Design and Implementation of Distributed File System for Massive Data
|School||Huazhong University of Science and Technology|
|Keywords||Distributed file system Massive data Meta data|
With the rapid development of Information Times, the total volume of data explosively grows. On the one hand, we have the big information source from the massive data. On the other hand, it is difficult for us to store and analyze the massive data. To solve that problem, the Google Company shows their solution: The Google File System and Map/Reduce programming model. The Google File System is used to store massive data.
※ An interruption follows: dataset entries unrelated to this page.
theorem stageStep_whole {i : Nat} {s : State} (hi : i < 256) (hwhole : StageWhole s k slot) :
    StageWhole (stageStep k slot rid off n payload i s) k slot := by
  intro i' d hd
  by_cases h : i = i'
  · subst h
    rw [stageStep_same s hi] at hd
    obtain rfl := Option.some.inj hd
    exact stageOver_length (stageRead_base_length hwhole i) hpayload
  · rw [stageStep_other s hi h] at hd
    exact hwhole i' d hd

/-- Each chord of a STAGE is on its way with the payload's words over 64 bytes. -/
theorem stageSteps_coming {l : List Nat} {i' : Nat} {s : State} (hl : ∀ i ∈ l, i < 256) (hnodup : l.Nodup)
    (hin : i' ∈ l) (hwhole : StageWhole s k slot) : ∃ base, base.length = 64 ∧
      (forEach (stageStep k slot rid off n payload) l s).stageComing (stageChord k slot i') =
        some (stageOver base i' off n payload) := by
  induction l generalizing s with
  | nil => cases hin
  | cons i l ih =>
    have hi : i < 256 := hl i List.mem_cons_self
    have hl' : ∀ x ∈ l, x < 256 := fun x hx => hl x (List.mem_cons_of_mem i hx)
    rw [List.nodup_cons] at hnodup
    obtain rfl | hin := List.mem_cons.1 hin
    · exact ⟨_, stageRead_base_length hwhole i',
        (stageSteps_other _ hl' hnodup.1).trans (stageStep_same s hi)⟩
    · exact ih hl' hnodup.2 hin (stageStep_whole hpayload hi hwhole)

end

/-! ### What the checks of RUD_LOAD leave (R181, Table 7.6) -/

theorem rudLoad_params {s : State} {rq : Req} (his : rq.is 0x20 = true) (hpass : Passes s rq) : rudLoadBad rq = none := by
  have hparams := hpass.params
  unfold State.paramBad at hparams
  rwa [opc_of_is his] at hparams

/-- A STAGE that passed its checks lies in the slot and has whole words. -/
theorem stage_passes {s : State} {rq : Req} (hwf : (Instr.rudLoadStage rq).wf = true) (hpass : Passes s rq) :
    pb rq 10 + 256 * pb rq 11 + lenOf rq / 4 ≤ 4096 ∧ 1 ≤ lenOf rq / 4 ∧ rq.payload.length = 4 * (lenOf rq / 4) := by
  have hwf' : (rq.is 0x20 && pb rq 8 != 1) = true := hwf
  rw [Bool.and_eq_true, bne_iff_ne] at hwf'
  obtain ⟨his, hsel⟩ := hwf'
  have hparams := rudLoad_params his hpass
  have hrule := hpass.lenRule
  rw [opc_of_is his] at hrule
  unfold rudLoadBad at hparams
  extract_lets off len at hparams
  split at hparams
  · next hop =>
    have hfits : off + lenOf rq / 4 ≤ 4096 := by
      simp only [firstBad, Option.map_eq_none_iff, List.find?_eq_none, List.mem_cons, forall_eq_or_imp] at hparams
      simpa using hparams.2.1
    have hwords : 4 ≤ lenOf rq ∧ lenOf rq ≤ 4096 ∧ lenOf rq % 4 = 0 := by
      simpa [lenRule, selOf, opc_of_is his, hop, and_assoc] using hrule
    have hlength : rq.payload.length = lenOf rq := by
      rw [payload_length_of_is his, payloadLen, if_neg]
      simp [readsLen, hwords.2.1]
    exact ⟨hfits, by omega, by omega⟩
  · next hop => exact absurd hop hsel
  · cases hparams

/-! ### The chords that a STAGE touches -/

/-- The chords of a slot that `n` words from `off` on touch. -/
def stageChords (off n : Nat) : List Nat := (List.range ((off + n - 1) / 16 - off / 16 + 1)).map fun i => off / 16 + i

theorem mem_stageChords {off n i : Nat} : i ∈ stageChords off n ↔ off / 16 ≤ i ∧ i ≤ off / 16 + ((off + n - 1) / 16 - off / 16) := by
  simp only [stageChords, List.mem_map, List.mem_range]
  constructor
  · rintro ⟨x, hx, rfl⟩
    omega
  · rintro ⟨hlo, hhi⟩
    exact ⟨i - off / 16, by omega, by omega⟩

theorem stageChords_nodup (off n : Nat) : (stageChords off n).Nodup :=
  List.nodup_range.map fun _ _ => Nat.add_left_cancel

theorem stageChords_first (off n : Nat) : ∃ l, stageChords off n = off / 16 :: l := by
  unfold stageChords
  rw [List.range_succ_eq_map]
  exact ⟨_, rfl⟩

theorem stageChords_lt {off n : Nat} (h : off + n ≤ 4096) (hsome : 1 ≤ n) : ∀ i ∈ stageChords off n, i < 256 := by
  intro i hi
  rw [mem_stageChords] at hi
  omega

/-- A chord of a slot's array copy. -/
def State.stageData (s : State) (k : Kit) (slot : Fin 8) (i : Nat) : Option (List Byte) :=
  match s.stageComing (stageChord k slot i) with
  | some d => some d
  | none => if s.stageHas k slot i then (s.decodeAt (stageChord k slot i)).value else some (zeros 64)

theorem stageRead_fst (s : State) (k : Kit) (slot : Fin 8) (i : Nat) :
    (s.stageRead k slot i).1 = s.stageData k slot i := by
  unfold State.stageRead State.stageData
  dsimp only
  cases s.stageComing (stageChord k slot i) with
  | some d => rfl
  | none => exact apply_ite Prod.fst _ _ _

theorem stageRead_jobs (s : State) (l : List StageJob) (k : Kit) (slot : Fin 8) (i : Nat) :
    (({ s with stageJobs := l } : State).stageRead k slot i).1 = (s.stageRead k slot i).1 := by
  rw [stageRead_fst, stageRead_fst]
  rfl

/-! ### The statement -/

theorem stageWhole_of_eq {s t : State} {k : Kit} {slot : Fin 8} (hqueue : t.chordq = s.chordq) (hhold : t.hold = s.hold)
    (h : StageWhole s k slot) : StageWhole t k slot := fun i d hd =>
  h i d ((stageComing_of_eq hqueue hhold _).symm.trans hd)

/-- An engine that RUD_START may take. -/
def State.engFree (s : State) (j : Job) (e : Engine) : Bool :=
  (pb j.rq 9 == 15 || pb j.rq 9 == e.val) && (!(s.eng e).busy && s.engUsable j.kit e)

theorem engFree_iff {s : State} {j : Job} {e : Engine} : s.engFree j e = true ↔
    (pb j.rq 9 = 15 ∨ pb j.rq 9 = e.val) ∧ (s.eng e).busy = false ∧ s.engUsable j.kit e = true := by
  simp [State.engFree]

/-- The lowest engine with a property is found. -/
theorem find_lowest {p : Engine → Bool} {e : Engine} (he : p e = true) (hlow : ∀ o, o < e → p o = false) :
    allEngines.find? p = some e := by
  rw [List.find?_eq_some_iff_getElem]
  refine ⟨he, e.val, by simp [allEngines], by simp [allEngines], fun i hi => ?_⟩
  simpa [allEngines] using hlow ⟨i, by omega⟩ hi

/-- An engine that starts a slot. -/
def Job.startedEng (j : Job) (first : Nat) : EngSt :=
  { EngSt.reset with
    state := .running, kit := j.kit, slot := engIx (pb j.rq 8), next := first,
    g := EngSt.reset.g.set 0 (BitVec.ofNat 32 (prm j.rq / 2 ^ 32)) }

theorem rudStart_starts {s : State} {j : Job} {c : RudCopy} {e : Engine} (hcopy : s.copyOf j.kit (engIx (pb j.rq 8)) = some c)
    (hfind : allEngines.find? (s.engFree j) = some e) : s.rudStart j =
      j.reply (s.setEng e (j.startedEng ((j.admBeat + 1 + (pb j.rq 10 + 256 * pb j.rq 11)) % Config.beatWrap))) 0x00
        (e.val + 256 * ((j.admBeat + 1 + (pb j.rq 10 + 256 * pb j.rq 11)) % Config.beatWrap % 2 ^ 40)) := by
  unfold State.rudStart
  extract_lets slot want ok
  have hfind' : allEngines.find? (fun e => (want == 15 || want == e.val) && ok e) = some e := hfind
  rw [hcopy, hfind']
  rfl

theorem rudStart_busy {s : State} {j : Job} {c : RudCopy} (hcopy : s.copyOf j.kit (engIx (pb j.rq 8)) = some c)
    (hfind : allEngines.find? (s.engFree j) = none) : s.rudStart j = j.reply s 0x11 1 := by
  unfold State.rudStart
  extract_lets slot want ok
  have hfind' : allEngines.find? (fun e => (want == 15 || want == e.val) && ok e) = none := hfind
  rw [hcopy, hfind']

theorem rudStart_unloaded {s : State} {j : Job} (hcopy : s.copyOf j.kit (engIx (pb j.rq 8)) = none) :
    s.rudStart j = j.reply s 0x31 8 := by
  unfold State.rudStart
  extract_lets slot want ok
  rw [hcopy]
  rfl

theorem answer_eng (s : State) (n : Nat) (rq : Req) (k : Option Kit) (a : Answer) (e : Engine) :
    (s.answer n rq k a).eng e = s.eng e := by
  rw [State.eng, State.eng, answer_engs]
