/-- The V engine's map (R125, R175, R177, R207). -/
def rowV (r : RawWord) : Except DecodeError Row :=
  let v := subVar r
  let v3 := subVar3 r
  let i0 := r.imm == 0
  let im := r.imm.toNat
  let mk := maskIfM r
  let fz : ModClass := if subFp r then .f false else .z
  let fq : ModClass := if subFp r then .f false else .q
  let two : Row := { d := .vec 1, a := .vec 1, b := .vec 1, e := mk, immOk := i0 }
  let one : Row := { d := .vec 1, a := .vec 1, e := mk, immOk := i0 }
  match r.op.toNat with
  | 0x20 =>
    match groupCode r.imm with
    | none => .error .immediateField
    | some g => rowIf (decide (v ≤ 1)) { mod := .q, types := etyVec, d := .vec g, a := .scal 1, b := .scal 1, immOk := v == 0 || immF r.imm 24 5 == 0 }
  | 0x21 =>
    match groupCode r.imm with
    | none => .error .immediateField
    | some g => rowIf (decide (v ≤ 1)) { types := etyVec, a := .scal 1, b := .scal 1, e := .vec g, immOk := v == 0 || immF r.imm 24 5 == 0 }
  | 0x22 => rowIf (v == 0) { mod := .q, types := etyVec, d := .vec 1, a := .scal 1, b := .scal 2, e := .mask 1 }
  | 0x23 => rowIf (v == 0) { types := etyVec, a := .scal 1, b := .scal 2, e := .vec 1 }
  | 0x24 => rowIf (v3 == 0) { types := etyVec, d := .vec 1, a := .scal 1, b := .vec 1, e := mk }
  | 0x28 | 0x29 =>
    if v = 0 then .ok { d := .scal 1, immOk := i0 } else rowIf (v == 1) { a := .scal 1, immOk := i0 }
  | 0x30 | 0x31 | 0x32 => rowIf (v3 == 0) { two with mod := fq, types := etyVec }
  | 0x33 | 0x34 => rowIf (v3 == 0) { two with mod := fz, types := etyVec }
  | 0x35 | 0x36 => rowIf (v3 == 0) { one with types := etyFp ++ etyI }
  | 0x37 => rowIf (decide (v3 ≤ 6)) { d := .mask (subLanes r), a := .vec 1, b := .vec 1, e := mk, immOk := i0, types := if v3 = 6 then etyFp else etyVec }
  | 0x38 | 0x39 | 0x3A => rowIf (v == 0) { mod := .f false, types := etyFp, d := .vec 1, a := .vec 1, b := .vec 1, e := .vec 1, immOk := i0 }
  | 0x3B | 0x3E => rowIf (v3 == 0) { two with mod := .f false, types := etyFp }
  | 0x3C | 0x3D => rowIf (v3 == 0) { one with mod := .f false, types := etyFp }
  | 0x40 | 0x44 | 0x45 | 0x46 => rowIf (v3 == 0) { two with types := etyInt }
  | 0x41 | 0x42 | 0x43 =>
    if v3 = 0 then .ok { two with types := etyInt }
    else rowIf (v3 == 1) { one with types := etyInt, immOk := decide (im < 32) && decide (im < subBits r) }
  | 0x47 | 0x48 | 0x49 => rowIf (v3 == 0) { one with types := etyInt }
  | 0x4A => rowIf (v == 0) { mod := .q, types := [.i8, .n8], d := .vec 1, a := .vec 1, b := .vec 1, e := .vec 1, immOk := i0 }
  | 0x50 =>
    match etyOf? (im % 16) with
    | none => .error .elementType
    | some ts =>
      let ls := etyLanes ts
      let lt := subLanes r
      rowIf (v3 == 0) { mod := .d, types := etyVec ++ [.nbi], d := .vec (if lt < ls then ls / lt else 1), a := .vec (if ls < lt then lt / ls else 1), e := mk, immOk := decide (im < 16) && decide (ts ∈ etyVec ++ [.nbi]) && decide (subTy r ≠ some ts) }
  | 0x51 =>
    match quantGroup (im % 16) with
    | none => .error .elementType
    | some g => rowIf (decide (v ≤ 1)) { mod := .n, types := [.nbi], d := .vec (if v = 0 then 2 else 1), a := .vec g, b := if v = 0 then .none else .scal 1, immOk := decide (im < 16) }
  | 0x52 =>
    match quantGroup (im % 16) with
    | none => .error .elementType
    | some g => rowIf (decide (v ≤ 1)) { mod := .f true, types := [.nbi], d := .vec g, a := .vec (if v = 0 then 2 else 1), b := if v = 0 then .none else .scal 1, immOk := decide (im < 128) }
  | 0x53 => rowIf (decide (v ≤ 1)) { types := [.nbi], d := .vec 1, a := .vec 1, immOk := decide (1 ≤ im) && decide (im ≤ 8) }
  | 0x60 | 0x61 =>
    if v3 = 4 ∨ v3 = 5 then .ok { two with types := etyVec, b := .scal 1 }
    else rowIf (decide (v3 ≤ 1)) { one with types := etyVec, immOk := decide (im < if v3 = 0 then 64 else 16) }
  | 0x62 => .ok { one with mod := fz, types := etyVec }
  | 0x63 => rowIf (decide (v3 < 6)) { one with mod := fz, types := etyVec }
  | 0x64 => rowIf (v == 0 || v == 2 || v == 4 || v == 6) { mod := fz, d := .vec 1, a := .vec 1, e := .mask 1, immOk := i0, types := if v = 6 then [.fp32, .bf16, .fp16, .i16, .i32, .n16, .n32] else etyVec }
  | 0x70 | 0x71 | 0x72 => rowIf (v == 0) { d := .mask 1, a := .mask 1, b := .mask 1, immOk := i0 }
  | 0x73 => rowIf (v == 0) { d := .mask 1, a := .mask 1, immOk := i0 }
  | 0x74 | 0x75 => rowIf (v == 0) { d := .scal 1, a := .mask 1, immOk := i0 }
  | 0x76 => rowIf (decide (v ≤ 2)) { d := .mask 1, b := .scal 2, types := etyVec, immOk := i0 }
  | 0x77 =>
    if v = 0 then .ok { d := .mask 1, a := .mask 1, immOk := i0 }
    else if v = 3 then .ok { d := .mask 1, a := .scal 1, immOk := i0 }
    else rowIf (decide (v ≤ 2)) { d := .mask 1, immOk := i0 }
  | 0x78 => rowIf (v == 0 || v == 4) { types := etyVec, d := .scal 1, a := .vec 1, b := if v = 4 then .scal 1 else .none, immOk := if v = 4 then i0 else decide (im < 1024 * subLanes r) }
  | 0x79 => rowIf (v == 0 || v == 4) { types := etyVec, d := .vec 1, a := .scal 1, b := if v = 4 then .scal 1 else .none, immOk := if v = 4 then i0 else decide (im < 1024 * subLanes r) }
  | 0x7A => rowIf (decide (v3 ≤ 1)) { types := etyVec, d := .vec 1, a := if v3 = 0 then .vec 1 else .scal 1, e := mk, immOk := i0 }
  | 0x7B => rowIf (v == 0) { types := etyVec, d := .vec 1, a := .vec 1, b := .vec 1, e := .mask 1, immOk := i0 }
  | 0x80 | 0x81 | 0x82 | 0x83 | 0x84 | 0x85 | 0x86 | 0x87 | 0x88 | 0x89 | 0x8A | 0x8B | 0x8C =>
    rowIf (decide (v ≤ 1)) { mod := if v = 0 then .f true else .x true, types := etyFp, d := .vec 1, a := .vec 1, e := if mdQual r.md then .mask 1 else .none, immOk := i0 }
  | _ => .error .unassignedOpcode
The Map/Reduce programming model is used to analyze massive data. In this paper, we focus on the store and management of massive data.By analyzing the design of many distributed file systems, we design and implement the KiddenFS which is a distribute file system for storing and managing massive data.In the first part of the paper, we describe the design and analysis of KiddenFS. First, we analyze the functional and non-functional requirements. The second, we show the key design in KiddenFS, including the logic structure of the KiddenFS, the mode of data store and the strategy of load balance and so on. The last, we design the architecture of KiddenFS and show the data flow of key operation. The KiddenFS is composed of meta data server, data server and client. Meta data server manages meta data, data server manages data and client provides the interface of KiddenFS.In the second part of the paper, we describe the key algorithms and data structure of KiddenFS, including data management, meta data management, the communication between data server and meta data server, the communication between data server and client and the communication between client and meta data server and the interface of file system.The last part of the paper, we test the KiddenFS and give a example to show how to use the KiddenFS in your application.